-- ==== Sys2Proof/Certificates/Slice0/Obligations.lean ====
section
/-!
DEFINITION. The statements for the provers, from the numbered rules of the specification, with the words they are stated in.
-/
section Statements
open Sys2Proof Sys2Proof.Machine


/-! Scalar integers and control (R66, R68, R69, R118 to R125). -/

/-- R118: the two-source integer instructions. -/
def Obligations.IntegerArithmeticResults : Prop := ∀ f : Fields,
  let a := fun s : State => s.gr f.a
  let b := fun s : State => s.gr f.b
  let n := fun s : State => (b s).toNat % 64
  SetsG (.add f) f.d (fun s => BitVec.ofNat 64 ((a s).toNat + (b s).toNat)) ∧
  SetsG (.sub f) f.d (fun s => BitVec.ofInt 64 ((a s).toNat - (b s).toNat : Int)) ∧
  SetsG (.and f) f.d (fun s => a s &&& b s) ∧
  SetsG (.or f) f.d (fun s => a s ||| b s) ∧
  SetsG (.xor f) f.d (fun s => a s ^^^ b s) ∧
  SetsG (.andn f) f.d (fun s => a s &&& ~~~(b s)) ∧
  SetsG (.shl f) f.d (fun s => BitVec.ofNat 64 ((a s).toNat * 2 ^ n s)) ∧
  SetsG (.shr f) f.d (fun s => BitVec.ofNat 64 ((a s).toNat / 2 ^ n s)) ∧
  SetsG (.sar f) f.d (fun s => BitVec.ofInt 64 ((a s).toInt / (2 ^ n s : Nat))) ∧
  SetsG (.rotl f) f.d (fun s => if n s = 0 then a s
    else BitVec.ofNat 64 ((a s).toNat * 2 ^ n s) ||| BitVec.ofNat 64 ((a s).toNat / 2 ^ (64 - n s))) ∧
  SetsG (.mul f) f.d (fun s => BitVec.ofNat 64 ((a s).toNat * (b s).toNat)) ∧
  SetsG (.minI64 f) f.d (fun s => if (a s).toInt ≤ (b s).toInt then a s else b s) ∧
  SetsG (.maxI64 f) f.d (fun s => if (a s).toInt ≤ (b s).toInt then b s else a s) ∧
  SetsG (.minN64 f) f.d (fun s => if (a s).toNat ≤ (b s).toNat then a s else b s) ∧
  SetsG (.maxN64 f) f.d (fun s => if (a s).toNat ≤ (b s).toNat then b s else a s)

/-- R119: counts, extensions and comparisons, with their minors and the field that must be zero. R120 and R122: high products, selection, bit fields, constants and addresses. -/
def Obligations.UnaryCompareAndFieldResults : Prop :=
  (∀ f : Fields,
    let a := fun s : State => s.gr f.a
    let b := fun s : State => s.gr f.b
    let ones := fun s : State => ((List.range 64).filter (fun j => (a s).getLsbD j))
    let bit := fun p : Bool => (if p then 1 else 0 : Word)
    SetsG (.clz f) f.d (fun s => BitVec.ofNat 64 (63 - ((ones s).getLast?.getD 0) + (if a s = 0 then 1 else 0))) ∧
    SetsG (.ctz f) f.d (fun s => BitVec.ofNat 64 ((ones s).headD 64)) ∧
    SetsG (.popc f) f.d (fun s => BitVec.ofNat 64 (ones s).length) ∧
    SetsG (.sextI8 f) f.d (fun s => BitVec.ofInt 64 ((a s).setWidth 8).toInt) ∧
    SetsG (.sextI16 f) f.d (fun s => BitVec.ofInt 64 ((a s).setWidth 16).toInt) ∧
    SetsG (.sextI32 f) f.d (fun s => BitVec.ofInt 64 ((a s).setWidth 32).toInt) ∧
    SetsG (.zextN8 f) f.d (fun s => BitVec.ofNat 64 ((a s).toNat % 2 ^ 8)) ∧
    SetsG (.zextN16 f) f.d (fun s => BitVec.ofNat 64 ((a s).toNat % 2 ^ 16)) ∧
    SetsG (.zextN32 f) f.d (fun s => BitVec.ofNat 64 ((a s).toNat % 2 ^ 32)) ∧
    SetsG (.cmpEq f) f.d (fun s => bit (decide (a s = b s))) ∧
    SetsG (.cmpNe f) f.d (fun s => bit (decide (a s ≠ b s))) ∧
    SetsG (.cmpLt f) f.d (fun s => bit (decide ((a s).toInt < (b s).toInt))) ∧
    SetsG (.cmpGe f) f.d (fun s => bit (decide ((b s).toInt ≤ (a s).toInt))) ∧
    SetsG (.cmpLo f) f.d (fun s => bit (decide ((a s).toNat < (b s).toNat))) ∧
    SetsG (.cmpHs f) f.d (fun s => bit (decide ((b s).toNat ≤ (a s).toNat))) ∧
    ([.clz f, .ctz f, .popc f, .sextI8 f, .sextI16 f, .sextI32 f, .zextN8 f, .zextN16 f, .zextN32 f, .cmpEq f, .cmpNe f, .cmpLt f,
      .cmpGe f, .cmpLo f, .cmpHs f] : List Instr).zipIdx.all (fun e => ((e.1.shape {}).map (fun sh => sh.op == 0x010 + e.2)).getD false) = true ∧
    ∀ i ∈ ([.clz f, .ctz f, .popc f, .sextI8 f, .sextI16 f, .sextI32 f, .zextN8 f, .zextN16 f, .zextN32 f] : List Instr),
      ∀ u, i.wf u = true → f.b = 0) ∧
  (∀ f : Fields,
    let a := fun s : State => s.gr f.a
    let b := fun s : State => s.gr f.b
    let c := fun s : State => s.gr f.c
    let p := fun s : State => (b s).toNat % 64
    let w := fun s : State => min ((b s).toNat / 2 ^ 8 % 2 ^ 7) (64 - p s)
    let v := fun s : State => (a s).toNat / 2 ^ p s % 2 ^ w s
    let line := fun s : State => 64 * (s.me.pc.toNat / 64)
    SetsG (.mulhI64 f) f.d (fun s => BitVec.ofInt 64 ((a s).toInt * (b s).toInt / 2 ^ 64)) ∧
    SetsG (.mulhN64 f) f.d (fun s => BitVec.ofNat 64 ((a s).toNat * (b s).toNat / 2 ^ 64)) ∧
    SetsG (.sel f) f.d (fun s => if a s ≠ 0 then b s else c s) ∧
    SetsG (.bfx f) f.d (fun s => if f.o = 1 ∧ 0 < w s ∧ 2 ^ (w s - 1) ≤ v s then BitVec.ofInt 64 ((v s : Int) - (2 ^ w s : Nat))
      else BitVec.ofNat 64 (v s)) ∧
    SetsG (.bfi f) f.d (fun s => BitVec.ofNat 64 ((c s).toNat % 2 ^ p s + (a s).toNat % 2 ^ w s * 2 ^ p s +
      (c s).toNat / 2 ^ (p s + w s) * 2 ^ (p s + w s))) ∧
    SetsG (.addi f) f.d (fun s => BitVec.ofInt 64 ((a s).toNat + f.imm.toInt)) ∧
    SetsG (.li f) f.d (fun _ => BitVec.ofInt 64 (f.imm.toInt * (2 ^ (16 * f.o.toNat) : Nat))) ∧
    SetsG (.lea f) f.d (fun s => if f.o = 0 then BitVec.ofInt 64 (line s + 64 * (f.imm.toInt / 32) + 2 * (f.imm.toNat % 32 + 1))
      else BitVec.ofInt 64 (line s + f.imm.toInt)))

/-- The destination of a relative branch (R68). -/
def Sys2Proof.Machine.branchTarget (f : Fields) (s : State) : Word :=
  BitVec.ofInt 64 (64 * (s.me.pc.toNat / 64) + 64 * (f.imm.toInt / 32) + 2 * (f.imm.toNat % 32 + 1))

/-- The PC at which a strand goes on after a head that transfers no control (R66). -/
def Sys2Proof.Machine.nextHead (s : State) : Word :=
  if s.me.pc.toNat / 2 % 32 < s.iwH then s.me.pc + 2 else BitVec.ofNat 64 (64 * (s.me.pc.toNat / 64) + 66)

/-- A branch that is taken where `c` holds, and changes nothing but the PC (R68, R123, R124). -/
def Sys2Proof.Machine.BranchesOn (i : Instr) (f : Fields) (c : State → Prop) : Prop :=
  Jumps i c (fun s sh => s.begun sh) (branchTarget f) ∧ Jumps i (fun s => ¬c s) (fun s sh => s.begun sh) nextHead

/-- The check of a target that comes from a register (R69). -/
abbrev Sys2Proof.Machine.targetOk (t : Word) : Prop := t.toNat % 2 = 0 ∧ t.toNat / 2 % 32 ≠ 0

/-- R123: branches, `call` with its link, and `loop` with its counter. R125 and R69: `nop`, and the jumps to a register with
their check.
The model's readings and choices enter it by log 13. -/
def Obligations.ControlTransferResults : Prop :=
  (∀ f : Fields,
    let a := fun s : State => s.gr f.a
    let d := fun s : State => s.gr f.d
    BranchesOn (.br f) f (fun _ => True) ∧
    Jumps (.call f) (fun _ => True) (fun s sh => (s.begun sh).wrG f.d (nextHead s)) (branchTarget f) ∧
    BranchesOn (.bz f) f (fun s => a s = 0) ∧
    BranchesOn (.bnz f) f (fun s => a s ≠ 0) ∧
    Jumps (.loop f) (fun s => d s - 1 ≠ 0) (fun s sh => (s.begun sh).wrG f.d (d s - 1)) (branchTarget f) ∧
    Jumps (.loop f) (fun s => d s - 1 = 0) (fun s sh => (s.begun sh).wrG f.d (d s - 1)) nextHead ∧
    BranchesOn (.bcEq f) f (fun s => a s = d s) ∧
    BranchesOn (.bcNe f) f (fun s => a s ≠ d s) ∧
    BranchesOn (.bcLt f) f (fun s => (a s).toInt < (d s).toInt) ∧
    BranchesOn (.bcGe f) f (fun s => (d s).toInt ≤ (a s).toInt) ∧
    BranchesOn (.bcLo f) f (fun s => (a s).toNat < (d s).toNat) ∧
    BranchesOn (.bcHs f) f (fun s => (d s).toNat ≤ (a s).toNat)) ∧
  (∀ f : Fields,
    let a := fun s : State => s.gr f.a
    let b := fun s : State => s.gr f.b
    let c := fun s : State => s.gr f.c
    Jumps .nop (fun _ => True) (fun s sh => s.begun sh) nextHead ∧
    Jumps .ret (fun s => targetOk (s.gr 1)) (fun s sh => s.begun sh) (fun s => s.gr 1) ∧
    Traps .ret (fun s => ¬targetOk (s.gr 1)) cAlign (fun s => s.gr 1) ∧
    Jumps (.jr f) (fun s => targetOk (a s)) (fun s sh => (s.begun sh).wrG f.d (nextHead s)) a ∧
    Traps (.jr f) (fun s => ¬targetOk (a s)) cAlign a ∧
    Jumps (.jt f) (fun s => targetOk (b s)) (fun s sh => s.begun sh)
      (fun s => BitVec.ofNat 64 ((b s).toNat + 64 * min (a s).toNat (c s).toNat)) ∧
    Traps (.jt f) (fun s => ¬targetOk (b s)) cAlign (fun s => BitVec.ofNat 64 ((b s).toNat + 64 * min (a s).toNat (c s).toNat)))

/-! Scalar floating point (R128 to R133). -/

/-- A floating source: an f register through the box check, in the format of a type code (R48). -/
def Sys2Proof.Machine.fSource (ty : Nat) (x : BitVec 6) (s : State) : FVal := unpackTy ty (unbox ty (s.fr x))

/-- The mode that an instruction rounds with (R76, R92). -/
def Sys2Proof.Machine.roundMode (f : Fields) (s : State) : Mode := if fld f.imm 4 3 = 0 then fld s.me.fpmode 0 2 else fld f.imm 4 3 % 4

/-- An instruction with a floating result `r` and its flags: without an enabled flag it writes the boxed result and ORs the flags
into `fpflags`; with one it raises FPX and does neither (R98, R99, R128). -/
def Sys2Proof.Machine.SetsF (i : Instr) (ty : Nat) (d : BitVec 6) (r : State → Nat × Flags) : Prop :=
  Completes i (fun s => (r s).2 &&& s.me.fpmode.extractLsb' 2 5 = 0)
    (fun s sh => ((s.begun sh).wrF d (box ty (r s).1)).addFlags s.cur s.cx (r s).2) ∧
  TrapsFpx i (fun s => (r s).2 &&& s.me.fpmode.extractLsb' 2 5 ≠ 0) (fun s => (r s).2)

/-- The same with a g result. -/
def Sys2Proof.Machine.SetsGFlags (i : Instr) (d : BitVec 6) (v : State → Word) (fl : State → Flags) : Prop :=
  Completes i (fun s => fl s &&& s.me.fpmode.extractLsb' 2 5 = 0)
    (fun s sh => ((s.begun sh).wrG d (v s)).addFlags s.cur s.cx (fl s)) ∧
  TrapsFpx i (fun s => fl s &&& s.me.fpmode.extractLsb' 2 5 ≠ 0) fl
§
Task requirements:
Copy the lines above exactly, beginning at the line containing "Jumps .ret (fun" and stopping at the last line.

Response for this exercise:
    Jumps .ret (fun s => targetOk (s.gr 1)) (fun s sh => s.begun sh) (fun s => s.gr 1) ∧
    Traps .ret (fun s => ¬targetOk (s.gr 1)) cAlign (fun s => s.gr 1) ∧
    Jumps (.jr f) (fun s => targetOk (a s)) (fun s sh => (s.begun sh).wrG f.d (nextHead s)) a ∧
    Traps (.jr f) (fun s => ¬targetOk (a s)) cAlign a ∧
    Jumps (.jt f) (fun s => targetOk (b s)) (fun s sh => s.begun sh)
      (fun s => BitVec.ofNat 64 ((b s).toNat + 64 * min (a s).toNat (c s).toNat)) ∧
    Traps (.jt f) (fun s => ¬targetOk (b s)) cAlign (fun s => BitVec.ofNat 64 ((b s).toNat + 64 * min (a s).toNat (c s).toNat)))

/-! Scalar floating point (R128 to R133). -/

/-- A floating source: an f register through the box check, in the format of a type code (R48). -/
def Sys2Proof.Machine.fSource (ty : Nat) (x : BitVec 6) (s : State) : FVal := unpackTy ty (unbox ty (s.fr x))

/-- The mode that an instruction rounds with (R76, R92). -/
def Sys2Proof.Machine.roundMode (f : Fields) (s : State) : Mode := if fld f.imm 4 3 = 0 then fld s.me.fpmode 0 2 else fld f.imm 4 3 % 4

/-- An instruction with a floating result `r` and its flags: without an enabled flag it writes the boxed result and ORs the flags
into `fpflags`; with one it raises FPX and does neither (R98, R99, R128). -/
def Sys2Proof.Machine.SetsF (i : Instr) (ty : Nat) (d : BitVec 6) (r : State → Nat × Flags) : Prop :=
  Completes i (fun s => (r s).2 &&& s.me.fpmode.extractLsb' 2 5 = 0)
    (fun s sh => ((s.begun sh).wrF d (box ty (r s).1)).addFlags s.cur s.cx (r s).2) ∧
  TrapsFpx i (fun s => (r s).2 &&& s.me.fpmode.extractLsb' 2 5 ≠ 0) (fun s => (r s).2)

/-- The same with a g result. -/
def Sys2Proof.Machine.SetsGFlags (i : Instr) (d : BitVec 6) (v : State → Word) (fl : State → Flags) : Prop :=
  Completes i (fun s => fl s &&& s.me.fpmode.extractLsb' 2 5 = 0)
    (fun s sh => ((s.begun sh).wrG d (v s)).addFlags s.cur s.cx (fl s)) ∧
  TrapsFpx i (fun s => fl s &&& s.me.fpmode.extractLsb' 2 5 ≠ 0) fl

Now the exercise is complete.